My fellow grown-ups:
Now that the End Days are upon us (kidding/not kidding) and your kids are out of school for the foreseeable future, how should you structure their time?
This is both a helpful and an unhelpful question.
It’s helpful because we’re all about to huddle indefinitely in close quarters. Whereas just a week ago, we were still snarfing down breakfast in the car to get to school on time, we’re now about to drown in a sudden deluge of the most precious (and scarce) feature of modern life: time.
It makes sense, then, that we would want to schedule the uncertainty of this time away. And amidst the fear and anxiety of the current moment, there are few things as universally familiar as our shared assumptions about what one is supposed to do at school:
45-minute class periods. Scripted lesson plans. The neat sequential order of a curricular march through time.

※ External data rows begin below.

-- ==== Sys2Proof/Machine/Bits.lean ====
section
/-! DEFINITION. Bit fields, sparse maps, little-endian bytes and CRC-32C (spec 00 R6, 02 R60). -/

namespace Sys2Proof.Machine

/-! ### Bit fields -/

/-- Bits [lo + w - 1 : lo] of x. -/
def bits {n : Nat} (x : BitVec n) (lo w : Nat) : BitVec w := x.extractLsb' lo w

/-- Bits [lo + w - 1 : lo] of x as a number. -/
def nat {n : Nat} (x : BitVec n) (lo w : Nat) : Nat := (x.extractLsb' lo w).toNat

/-- Bit i of x. -/
def bit {n : Nat} (x : BitVec n) (i : Nat) : Bool := x.getLsbD i

/-- A word with ones in bits [lo + w - 1 : lo]. -/
def ones {n : Nat} (lo w : Nat) : BitVec n := BitVec.ofNat n ((2 ^ w - 1) * 2 ^ lo)

/-- x with bits [lo + w - 1 : lo] replaced by the low bits of v. -/
def put {n : Nat} (x : BitVec n) (lo w v : Nat) : BitVec n :=
  (x &&& ~~~(ones lo w)) ||| BitVec.ofNat n ((v % 2 ^ w) * 2 ^ lo)

/-- x with bit i set to v. -/
def putBit {n : Nat} (x : BitVec n) (i : Nat) (v : Bool) : BitVec n := put x i 1 v.toNat

/-- A Bool as 1 or 0. -/
def flag {n : Nat} (b : Bool) : BitVec n := BitVec.ofNat n b.toNat

/-! ### Sparse maps: sorted lists of key and value, with no entry equal to the default -/

/-- The value at key k; d gives what an unlisted key holds. -/
def smGet {α : Type} (d : Nat → α) : List (Nat × α) → Nat → α
  | [], k => d k
  | (j, v) :: m, k => if j = k then v else smGet d m k

/-- The map with key k erased. -/
def smErase {α : Type} : List (Nat × α) → Nat → List (Nat × α)
  | [], _ => []
  | (j, v) :: m, k => if j = k then m else if k < j then (j, v) :: m else (j, v) :: smErase m k

/-- The map with v at key k, whether or not v is the default. -/
def smInsert {α : Type} : List (Nat × α) → Nat → α → List (Nat × α)
  | [], k, w => [(k, w)]
  | (j, v) :: m, k, w =>
    if j = k then (k, w) :: m else if k < j then (k, w) :: (j, v) :: m else (j, v) :: smInsert m k w

/-- The map with v at key k, in canonical form. -/
def smSet {α : Type} [DecidableEq α] (d : Nat → α) (m : List (Nat × α)) (k : Nat) (v : α) : List (Nat × α) :=
  if v = d k then smErase m k else smInsert m k v

/-- The canonical form: keys strictly rising, no entry equal to what its key reads as when unlisted. -/
def smWf {α : Type} [DecidableEq α] (d : Nat → α) : List (Nat × α) → Bool
  | [] => true
  | (j, v) :: m => decide (v ≠ d j) && m.all (fun e => decide (j < e.1)) && smWf d m

/-- The map without the keys from lo to hi - 1. -/
def smDrop {α : Type} (m : List (Nat × α)) (lo hi : Nat) : List (Nat × α) :=
  m.filter (fun e => decide (e.1 < lo) || decide (hi ≤ e.1))

/-! ### Bytes -/

/-- The number whose little-endian bytes are given. -/
def leNat : List Byte → Nat
  | [] => 0
  | b :: bs => b.toNat + 256 * leNat bs

/-- The n little-endian bytes of v. -/
def leBytes : Nat → Nat → List Byte
  | 0, _ => []
  | n + 1, v => BitVec.ofNat 8 v :: leBytes n (v / 256)

/-- Little-endian bytes as a bit vector. -/
def leBv (n : Nat) (bs : List Byte) : BitVec n := BitVec.ofNat n (leNat bs)

/-- Bytes of a list from position i, n of them, zero past its end. -/
def slice (bs : List Byte) (i n : Nat) : List Byte :=
  (List.range n).map fun j => bs.getD (i + j) 0

/-! ### CRC-32C (02 R60) and the CRC-32 of IEEE 802.3 (12 R331) -/

/-- k steps of the reflected shift register with a reflected polynomial. -/
def crcShift (poly : BitVec 32) : Nat → BitVec 32 → BitVec 32
  | 0, c => c
  | k + 1, c => crcShift poly k (if c.getLsbD 0 then (c >>> 1) ^^^ poly else c >>> 1)

/-- The register after one byte. -/
def crcByte (poly c : BitVec 32) (b : Byte) : BitVec 32 := crcShift poly 8 (c ^^^ b.setWidth 32)

/-- CRC-32C of bytes in ascending address order. -/
def crc32c (bs : List Byte) : BitVec 32 := ~~~(bs.foldl (crcByte 0x82F63B78) 0xFFFFFFFF)

/-- CRC-32 of IEEE 802.3, of bytes in the order sent. -/
def crc32 (bs : List Byte) : BitVec 32 := ~~~(bs.foldl (crcByte 0xEDB88320) 0xFFFFFFFF)

/-! ### Signed arithmetic -/

/-- An exact integer wrapped to n bits. -/
def wrap (n : Nat) (x : Int) : BitVec n := BitVec.ofInt n x

/-- x sign-extended to n bits. -/
def sext {m : Nat} (n : Nat) (x : BitVec m) : BitVec n := x.signExtend n

/-- x zero-extended to n bits. -/
def zext {m : Nat} (n : Nat) (x : BitVec m) : BitVec n := x.setWidth n

end Sys2Proof.Machine
end

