-- ==== Sys2Proof/Machine/NetUnit.lean ====
section
/-! DEFINITION. The network unit of a tile: channels, mailbox and status (07 R200 to R207, R216, R218). -/

namespace Sys2Proof.Machine

def aTX (s : Stn) (t : TileNo) (c : Fin 8) : Nat := stnReg s (0x1000 + 0x40 * t.val + 4 * c.val)
def aRX (s : Stn) (t : TileNo) (c : Fin 8) : Nat := stnReg s (0x1020 + 0x40 * t.val + 4 * c.val)

/-- A binding is enabled: EN set, NODE a tile (07 R218). -/
def bindingOn (v : W32) : Bool := bit v 31 && decide (nat v 8 6 < 40)

/-- The status word of `nu.r`; CRED counts every credit that has arrived (07 R206, log entry 101). -/
def nuStatus (u : Nu) (chan : Option (Fin 8)) : W64 :=
  let base := u.movf.toNat * 2 ^ 24 + u.mbox.length * 2 ^ 16 + (4 - u.mboxSend.length) * 2 ^ 12
  match chan with
  | none => BitVec.ofNat 64 base
  | some c => BitVec.ofNat 64 (base + u.credits[c].length * 2 ^ 8 + (4 - u.send[c].length))

/-- A further nu trigger must wait for a take (07 R206). -/
def Nu.taking (u : Nu) : Bool := u.shown == .takePending

/-- send (07 R201, R202): the word may be injected from two network cycles later on. -/
def fireSend (c : Ctx) (ch : Fin 8) (b : W64) (s : State) : TOut :=
  if !bindingOn (c.s0.reg (aTX c.st c.t ch)) then .fault c.s0 0x07 (BitVec.ofNat 64 ch.val)
  else if c.T0.nu.taking ∨ 4 ≤ c.T0.nu.send[ch].length then .stall false
  else
    .done (s.modTile c.st c.t fun T => { T with nu := { T.nu with
      send := T.nu.send.set ch (T.nu.send[ch] ++ [((s.stn c.st).cycle + 2, b)]), shown := .status (some ch) } })

/-- Take the head of the mailbox FIFO (07 R206): a take that pops a word clears MOVF. -/
def Nu.take (u : Nu) (nowait : Bool) : Nu :=
  match u.mbox with
  | w :: rest => { u with mbox := rest, movf := false, shown := .value w }
  | [] => { u with shown := if nowait then .value (BitVec.allOnes 64) else .takePending }

/-- mdst (07 R206): sets the mailbox destination, or takes. -/
def fireMdst (c : Ctx) (b : W64) (s : State) : TOut :=
  if bit b 63 then
    (if c.T0.nu.taking then .stall false
     else .done (s.modTile c.st c.t fun T => { T with nu := T.nu.take (bit b 62) }))
  else if 40 ≤ nat b 0 6 ∧ nat b 0 6 ≠ 48 then .fault c.s0 0x07 b
  else if c.T0.nu.taking then .stall false
  else .done (s.modTile c.st c.t fun T => { T with nu := { T.nu with mdst := bits b 0 6, shown := .status none } })

/-- mbox (07 R206): waits while the mailbox send buffer is full. -/
def fireMbox (c : Ctx) (b : W64) (s : State) : TOut :=
  if c.T0.nu.taking ∨ 4 ≤ c.T0.nu.mboxSend.length then .stall false
  else .done (s.modTile c.st c.t fun T => { T with nu := { T.nu with
    mboxSend := T.nu.mboxSend ++ [(T.nu.mdst, bits b 0 48)], shown := .status none } })

/-- How a read of a source ends: its value and the state it leaves, waiting, or an exception. -/
inductive ROut where
  | val (v : W64) (s : State)
  | stall (queueWait : Bool)
  | fault (s : State) (cause : Byte) (efaddr : W64)
  deriving DecidableEq, Repr

/-- A read of `nu.rc` (07 R201, R203, R204): it takes a word delivered at least two network cycles ago and frees a credit. -/
def readRecv (s0 : State) (st : Stn) (t : TileNo) (ch : Fin 8) (s : State) : ROut :=
  if !bindingOn (s0.reg (aRX st t ch)) then .fault s0 0x07 (BitVec.ofNat 64 ch.val)
  else match (s.tile st t).nu.recv[ch] with
  | [] => .stall false
  | (r, w) :: rest =>
    if (s.stn st).cycle < r + 2 then .stall false
    else .val w (s.modTile st t fun T => { T with nu := { T.nu with
      recv := T.nu.recv.set ch rest, freed := T.nu.freed.set ch (T.nu.freed[ch] ++ [(s.stn st).cycle]) } })

/-- A mailbox word reaches a tile (07 R207): it enters the FIFO and sets its interrupt line, or is discarded and sets
MOVF; the caller sets MBXDROP. Answers whether it was taken. -/
def Tile.mailIn (T : Tile) (w : W64) (band : Bool) : Tile × Bool :=
  if 16 ≤ T.nu.mbox.length then ({ T with nu := { T.nu with movf := true } }, false)
  else ({ T with
    ipend := putBit T.ipend (if band then 1 else 0) true
    nu := { T.nu with mbox := T.nu.mbox ++ [w] } }, true)

/-- The mailbox word of a source, kind and payload (07 R207). -/
def mailWord (src : Nat) (band : Bool) (payload : BitVec 48) : W64 :=
  BitVec.ofNat 64 (src * 2 ^ 58 + band.toNat * 2 ^ 56 + payload.toNat)

/-- What tile start leaves of the network unit (07 R206, R207, R216): buffers and FIFO empty, every emptied receive entry
returned as a credit. -/
def Nu.restart (u : Nu) (cycle : Nat) : Nu :=
  { send := .replicate 8 [], recv := .replicate 8 [], credits := u.credits,
    freed := Vector.ofFn fun c => u.freed[c] ++ u.recv[c].map fun _ => cycle
    mbox := [], mboxSend := [], mdst := 48, movf := u.movf, shown := .zero }

end Sys2Proof.Machine
end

Since school is highly structured, the thinking goes, one’s debut as a homeschooling parent should be the same. Worksheets. Assignments. Schedules. Tests!

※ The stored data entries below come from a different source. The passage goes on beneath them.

-- ==== Sys2Proof/Machine/Network.lean ====
section
/-! DEFINITION. The station network: routes, slot tables, link words, channels, mailbox and frozen frames (07 R190 to R219). -/

namespace Sys2Proof.Machine

/-! ### Nodes, outputs and routes (07 R190, R192, R196) -/

/-- Router at which a node is attached, as column and row. -/
def nodeRouter (n : Nat) : Nat × Nat :=
  if n < 40 then (n / 5, n % 5)
  else if n < 48 then (n - 40, 4)
  else if n = 48 then (0, 0)
  else (7, 0)

/-- Port of the attachment at that router. -/
def nodePort (n : Nat) : Nat := if n < 40 then 0 else if n < 48 then 3 else 1

/-- Port through which a word for node d leaves router (c, j). -/
def routePort (c j d : Nat) : Nat :=
  let r := nodeRouter d
  if c < r.1 then 2 else if r.1 < c then 4 else if j < r.2 then 3 else if r.2 < j then 1 else nodePort d

/-- SEL of the output through which a word for node d leaves router (c, j). -/
def routeSel (c j d : Nat) : Nat := 8 * (5 * c + j) + routePort c j d

/-- SEL of the first output of the route from a node to a node. -/
def firstSel (src d : Nat) : Nat :=
  if src < 40 then routeSel (src / 5) (src % 5) d
  else if src < 48 then 8 * src + 1
  else 8 * src + 3

/-- Where the link beyond an output leads: the router and its input port, or none for a link to a node. -/
def linkEnd (sel : Nat) : Option ((Nat × Nat) × Nat) :=
  let n := sel / 8
  let p := sel % 8
  if n < 40 then
    let c := n / 5
    let j := n % 5
    if p = 2 ∧ c < 7 then some ((c + 1, j), 4)
    else if p = 4 ∧ 0 < c then some ((c - 1, j), 2)
    else if p = 3 ∧ j < 4 then some ((c, j + 1), 1)
    else if p = 1 ∧ 0 < j then some ((c, j - 1), 3)
    else none
  else if n < 48 then some ((n - 40, 4), 3)
  else if n = 48 then some ((0, 0), 1)
  else if n = 49 then some ((7, 0), 1)
  else none

/-- The node a link leads to, where it leads to no router. -/
def linkNode (sel : Nat) : Option Nat :=
  let n := sel / 8
  let p := sel % 8
  if n < 40 then
    if p = 0 then some n
    else if p = 3 ∧ n % 5 = 4 then some (40 + n / 5)
    else if p = 1 ∧ n = 0 then some 48
    else if p = 1 ∧ n = 35 then some 49
    else none
  else none

/-- SEL of the output whose link leads to a node. -/
def nodeSel (n : Nat) : Nat :=
  let r := nodeRouter n
  8 * (5 * r.1 + r.2) + nodePort n

/-- SEL names a table (07 R196). -/
def hasTable (sel : Nat) : Bool := (linkEnd sel).isSome && decide (sel % 8 < 5) && selPortOk sel || (linkNode sel).isSome
where
  /-- Memory nodes have a table for N, gateways for S. -/
  selPortOk (sel : Nat) : Bool :=
    if sel / 8 < 40 then true else if sel / 8 < 48 then sel % 8 == 1 else sel % 8 == 3

/-! ### Registers and flags -/

def aNetCtrl (st : Stn) : Nat := stnReg st 0x400
def State.netLen (s : State) (st : Stn) : Nat := s.fld (aNetCtrl st) 0 11

/-- Bit of STN_NET_CTRL.IEN for a flag of STN_NET_STAT (07 R218). -/
def netIen (i : Nat) : Nat := if i ≤ 2 then 16 + i else 15 + i

/-- Set a flag of STN_NET_STAT and raise net-fault where its bit of IEN asks for it; HOLDOV always does (07 R218). -/
def State.netFlag (s : State) (st : Stn) (i : Nat) : State :=
  let s := s.setFlag (aNetStat st) i
  if i = 1 ∨ (i ≠ 3 ∧ s.rbit (aNetCtrl st) (netIen i)) then s.notify (.netFault st) else s

/-- A slot-table entry as the routers use it: an uncorrectable one is unallocated (07 R197, R214). -/
def Station.entry (S : Station) (sel i : Nat) : BitVec 11 :=
  if S.tableBad.lookup (sel * 1024 + i) = some true then 0 else smGet (fun _ => 0) S.tables (sel * 1024 + i)

/-- Rewrite a slot-table entry (07 R214, R218). -/
def Station.setEntry (S : Station) (k : Nat) (v : BitVec 11) : Station :=
  if hasTable (k / 1024) then
    { S with tables := smSet (fun _ => 0) S.tables k v, tableBad := smErase S.tableBad k }
  else S

/-- Input that owns a slot: the port's number, none where it is unallocated (07 R197). -/
def entryOwner (e : BitVec 11) : Option Nat :=
  let x := nat e 8 3
  if x = 0 ∨ 5 < x then none
  else if x = 1 ∧ nat e 6 2 = 3 then none
  else some (x - 1)

/-- The entry gives the slot to the local word of a class and channel (07 R197). -/
def entryLocal (e : BitVec 11) (cls c : Nat) : Bool :=
  nat e 8 3 == 1 && nat e 6 2 == cls && nat e 3 3 == c

/-- Two words are of one flow (07 R199). -/
def sameFlow (x y : LinkWord) : Bool :=
  x.kind == y.kind && x.src == y.src && x.dst == y.dst && (match x.kind with
    | .data => x.sch == y.sch
    | .credit => x.dch == y.dch
    | _ => true)

/-- The station's network runs and is not frozen. -/
def State.netLive (s : State) (st : Stn) : Bool := (s.stn st).run == .running && !(s.stn st).frozen

/-- Every word on an output is in its last network cycle before cyc or a later one, so that cyc may begin (07 R193). -/
def Station.settled (S : Station) (cyc : Nat) : Bool := S.outs.all fun x => decide (cyc ≤ x.2.1 + 1)

/-- The network cycle of a slot of the present frame, where it has not gone by and all before it is done (07 R193, R195). -/
def State.slotCycle (s : State) (st : Stn) (slot : Nat) : Option Nat :=
  let S := s.stn st
  let cyc := S.frameBase + slot
  if s.netLive st ∧ slot < s.netLen st ∧ S.cycle ≤ cyc ∧ S.settled cyc then some cyc else none

def Station.outWord (S : Station) (sel : Nat) : Option (Nat × LinkWord) := S.outs.lookup sel

/-- An output may carry a word in a network cycle: it carries none, and has carried none in that cycle (07 R191). -/
def Station.outFree (S : Station) (sel cyc : Nat) : Bool :=
  (S.outWord sel).isNone && decide (smGet (fun _ => 0) S.lastOut sel ≤ cyc)

/-- A network cycle in which an output carries something, be it the empty marker (07 R191, R198). -/
def Station.spend (S : Station) (sel cyc : Nat) : Station :=
  { S with lastOut := smInsert S.lastOut sel (cyc + 1), cycle := max S.cycle cyc }

def Station.putOut (S : Station) (sel cyc : Nat) (w : LinkWord) : Station :=
  { S.spend sel cyc with outs := smInsert S.outs sel (cyc, w) }
def Station.clearOut (S : Station) (sel : Nat) : Station := { S with outs := smErase S.outs sel }
def Station.held (S : Station) (sel : Nat) : List LinkWord := smGet (fun _ => []) S.hold sel
def Station.setHeld (S : Station) (sel : Nat) (l : List LinkWord) : Station :=
  { S with hold := smSet (fun _ => []) S.hold sel l }
/-- Class of a best-effort word: 0 mailbox, 1 queue (07 R208). -/
def LinkWord.cls (w : LinkWord) : Nat := if w.kind = .request ∨ w.kind = .response then 1 else 0

/-- Key of the best-effort buffer of a class at an input of a router (07 R208). -/
def beKey (n p cls : Nat) : Nat := 2 * (8 * n + p) + cls
def Station.beAt (S : Station) (k : Nat) : List LinkWord := smGet (fun _ => []) S.be k
def Station.setBe (S : Station) (k : Nat) (l : List LinkWord) : Station := { S with be := smSet (fun _ => []) S.be k l }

On behalf of your children (and yourselves), I beg you — STOP.
In fact, over-structuring your children’s time at home will result in the worst possible outcome: a slapdash recreation of our most stereotypical assumptions about learning — which, not surprisingly, are not actually what kids need (or want) to learn.

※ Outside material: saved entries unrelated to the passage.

/-- LONG_PACKET (09 R254 to R257, R270). -/
def State.longPacket (s : State) (st : Stn) (r : Fin 4) (p : LongPkt) : State :=
  if !s.rxOn st r then s
  else
    let ks := (s.ctxsOf st r p.vc).filter fun k => s.fld (cxReg st k 0) 18 6 == p.dt.toNat
    let s := s.received st r
    let s := if ks.isEmpty then s.setFlag (rxReg st r 4) 4 else s
    let s := if p.crcOk then s
      else (s.setFlag (rxReg st r 4) 1).setFld (rxReg st r 8) 16 16 (min 0xFFFF (s.fld (rxReg st r 8) 16 16 + 1))
    let s := if p.fifoCut.isSome then s.setFlag (rxReg st r 4) 0 else s
    let got := (p.fifoCut.map fun n => min n p.payload.length).getD p.payload.length
    let s := s.modStn st fun U => U.lineIn r got
    let s := ks.foldl (init := s) fun s k =>
      let C := s.ctx st k
      let g := s.geom st k
      if !C.active then s
      else
        let s := if p.fifoCut.isSome then s.setFlag (cxReg st k 0x1C) 0 else s
        let row := if g.lsnum then C.ls.map fun l => (l - 1).toNat else some C.count
        match row with
        | none => s
        | some row =>
          let s := s.modCtx st k fun C => { C with count := C.count + 1, ls := none }
          if g.height ≤ row then s.modCtx st k fun C => { C with longf := true }
          else s.storeRow st r k row p
    s.modStn st fun U => U.lineKept r

/-! ### Writes and completion (09 R259, R261, R265, R267, R270) -/

/-- FLAGS of the slot header. -/
def CamSlot.flags (S : CamSlot) : Nat :=
  S.fs.toNat + 2 * S.fe.toNat + 4 * S.err.toNat + 8 * S.inc.toNat + 16 * S.shortf.toNat + 32 * S.longf.toNat

/-- Header bytes 0x04 to 0x37. -/
def CamSlot.header (S : CamSlot) : List Byte :=
  leBytes 2 S.fnum.toNat ++ leBytes 2 S.row0 ++ leBytes 2 (S.closed.getD 0) ++ leBytes 1 S.flags ++ leBytes 1 S.dt ++
    leBytes 2 S.width ++ leBytes 2 S.stride ++ leBytes 8 S.tfs.toNat ++ leBytes 8 S.tfirst.toNat ++ leBytes 8 S.tlast.toNat ++
    leBytes 4 S.lost ++ List.replicate 12 0

/-- The address of a context's oldest waiting write. -/
def State.camNext (s : State) (st : Stn) (k : Fin 8) : Option Nat :=
  let C := s.ctx st k
  match C.writes with
  | [] => none
  | .bytes a _ :: _ | .row _ a _ :: _ => some a
  | .header q :: _ => (C.slots.find? fun S => S.seq == q).map fun S => S.addr + 4

/-- The address of SEQ_END of a context's oldest slot, once it is closed and every other write of it is answered (09 R261). -/
def State.camEnd (s : State) (st : Stn) (k : Fin 8) : Option Nat :=
  let C := s.ctx st k
  match C.slots with
  | [] => none
  | S :: _ =>
    let waiting := C.writes.any fun w => match w with
      | .header q => q == S.seq
      | _ => false
    if S.closed.isNone || waiting then none else some (S.addr + 0x38)

/-- Addresses at which a context has a write waiting; a gated block writes nothing (16 R440). -/
def State.camAddrs (s : State) (st : Stn) (k : Fin 8) : List Nat :=
  if s.gated (4 + st.val) then [] else (s.camNext st k).toList ++ (s.camEnd st k).toList

/-- The oldest waiting write of a context is performed. -/
def State.ingestWrite (s : State) (st : Stn) (k : Fin 8) (around : Around) : State :=
  let C := s.ctx st k
  match C.writes with
  | [] => s
  | w :: rest =>
    let s := s.modCtx st k fun C => { C with writes := rest }
    let slotOf := fun (a : Nat) => C.slots.find? fun S => decide (S.addr ≤ a) && decide (a < S.addr + S.size)
    let fail := fun (s : State) (S : Option CamSlot) =>
      let s := s.setFlag (cxReg st k 0x1C) 5
      match S with
      | none => s
      | some S => s.modCtx st k fun C => C.putSlot { S with err := true }
    match w with
    | .bytes a bs =>
      let r := s.memWrite mCamera a bs around
      if r.2 then r.1 else fail r.1 (slotOf a)
    | .row q a bs =>
      let r := s.memWrite mCamera a bs around
      let s := r.1.modStn st fun U => U.putLines q (lineWritten k U.lines[q])
      if r.2 then s else fail s (slotOf a)
    | .header q =>
      match C.slots.find? fun S => S.seq == q with
      | none => s
      | some S =>
        let r1 := s.memWrite mCamera (S.addr + 4) S.header around
        let r2 := r1.1.memWrite mCamera (S.addr + 0x3C) [0, 0, 0, 0] around
        if r1.2 && r2.2 then r2.1 else fail r2.1 (some S)

/-- Payload of a notice (09 R265). -/
def CamSlot.payload (S : CamSlot) (k : Fin 8) : BitVec 48 :=
  BitVec.ofNat 48 (S.seq.toNat % 4096 * 2 ^ 36 + S.row0 % 4096 * 2 ^ 24 + S.closed.getD 0 % 4096 * 2 ^ 12 +
    S.index % 64 * 64 + k.val * 8 + S.fs.toNat * 4 + S.fe.toNat * 2 +
    (S.err || S.inc || S.shortf || S.longf).toNat)

/-- A notice joins the block's queue of 32, or is dropped. -/
def State.postNotice (s : State) (st : Stn) (k : Fin 8) (node : Nat) (payload : BitVec 48) : State :=
  if 32 ≤ (s.stn st).bandQueue.length then s.setFlag (cxReg st k 0x1C) 2
  else s.modStn st fun S => { S with bandQueue := S.bandQueue ++ [(BitVec.ofNat 6 node, payload)] }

As we now know from research (and our own lived experiences), learning is not passive, it’s not sequential, and it’s not neat or predictable. It’s emergent, and tactile, and contextual, and highly personalized.
So don’t think about recreating the images you have in your head of what school is supposed to look like, feel like, and do. Put away the worksheets, forget about the assignments, and let the perceived urgency of mastering the Three R’s slip gently from your white-knuckled grasp. Because the most important thing you can give your children during this period is not a crash course on their time tables; it’s your sustained attention and company.
Let me say that again.
The most important thing you can give your children is your sustained attention and company.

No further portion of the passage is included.